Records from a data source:
-- ==== Sys2Proof/Tests/Slice0.lean ====
section
/-! SUPPORT. The model's own tests: expected results come from 95_test_vectors.md and the tables of 30_encoding.md, never
from the model. The witnesses show, for each statement with hypotheses, concrete data that meet them. -/

namespace Sys2Proof.Tests

open Sys2Proof Sys2Proof.Machine Sys2Proof.Laws

/-! ### Builders -/

/-- The canonical store that reads as the given bytes, for the reference `DUTY_RESET` = 0x00. -/
def storeOf : Nat → List Byte → Memory
  | _, [] => []
  | i, d :: ds => if d = 0x00 then storeOf (i + 1) ds else (i, d) :: storeOf (i + 1) ds

/-- An armed block of five channels. -/
def armed (ds : List Byte) (plane cnt cmp out : Byte) : Block :=
  { duty := storeOf 0 ds, plane := plane, cnt := cnt, cmp := cmp, out := out, oe := 0x1F, en := true }

/-- The reference block in the given state, with the given coming cycles. -/
def machine (b : Block) (ins : List CycleIn) : State := { State.reset with block := b, inputs := ins }

/-- The duty values of the source's scenario (vector A1). -/
def scenario : List Byte := [0xFF, 0x00, 0x80, 0x01, 0x40]

/-- The last tick of a full cycle of the scenario (vector B4, second block). -/
def opening (ins : List CycleIn) : State := machine (armed scenario 0x01 0x7F 0x80 0x05) ins

/-- The state that a step answers. -/
def stateOf : Host.Outcome State Fault Refusal → Option State
  | .next t => some t
  | .fault _ => none
  | .refused _ => none

/-- The block that a step leaves. -/
def blockAfter (s : State) : Option Block := (stateOf (step s)).map (·.block)

/-- The outputs that a step shows. -/
def outsAfter (s : State) : Option CycleOut := (stateOf (step s)).map (·.outs)

/-! ### WellFormed: terms it accepts and terms it refuses (R49, R53) -/

theorem test_wf_accepts : Instr.wf Config.reference .init = true ∧
    Instr.wf Config.reference (.setDuty 4 0xFF) = true ∧ Instr.wf Config.reference (.getDuty 4) = true := by decide
theorem test_wf_refuses_setDuty : Instr.wf Config.reference (.setDuty 5 0x55) = false := by decide
theorem test_wf_refuses_getDuty : Instr.wf Config.reference (.getDuty 15) = false := by decide

/-! ### Decoding: words written out bit by bit from 30_encoding.md sections 2, 4 and 9, and vectors B7 -/

theorem test_decode_init : decode 0b0001_0000_0000_0000 = .instr .init := by decide
theorem test_decode_setDuty : decode 0b0010_0100_0100_0000 = .instr (.setDuty 4 64) := by decide
theorem test_decode_getDuty : decode 0b0011_0010_0000_0000 = .instr (.getDuty 2) := by decide
theorem test_decode_reserved : decode 0b0111_0000_0000_0000 = .badOpcode ∧ decode 0x0000 = .badOpcode ∧
    decode 0x4000 = .badOpcode ∧ decode 0xFFFF = .badOpcode := by decide
theorem test_decode_ignored_bits : decode 0x1ABC = .instr .init ∧ decode 0x1FFF = .instr .init ∧
    decode 0x34AB = .instr (.getDuty 4) := by decide
theorem test_decodeChecked_channel : decodeChecked 5 0x24FF = .setDuty 4 0xFF ∧ decodeChecked 5 0x2500 = .badChannel ∧
    decodeChecked 5 0x3500 = .badChannel ∧ decodeChecked 8 0x2555 = .setDuty 5 0x55 ∧
    decodeChecked 5 0x7F00 = .badOpcode := by decide
theorem test_encode : encode .init = 0x1000 ∧ encode (.setDuty 0 255) = 0x20FF ∧ encode (.setDuty 3 1) = 0x2301 ∧
    encode (.getDuty 2) = 0x3200 := by decide
theorem test_decodeTableWord : decodeTableWord 16 0x1000 = some .init ∧
    decodeTableWord 16 0x2000 = some (.setDuty 0 0) ∧ decodeTableWord 16 0x3000 = some (.getDuty 0) := by decide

INSTRUCTIONS FOR THE TASK
The answer should hold exactly the lines running from the one with "theorem test_encode : encode" to the final line of the data, both ends counted.

ANSWER TO THIS EXERCISE
theorem test_encode : encode .init = 0x1000 ∧ encode (.setDuty 0 255) = 0x20FF ∧ encode (.setDuty 3 1) = 0x2301 ∧
    encode (.getDuty 2) = 0x3200 := by decide
theorem test_decodeTableWord : decodeTableWord 16 0x1000 = some .init ∧
    decodeTableWord 16 0x2000 = some (.setDuty 0 0) ∧ decodeTableWord 16 0x3000 = some (.getDuty 0) := by decide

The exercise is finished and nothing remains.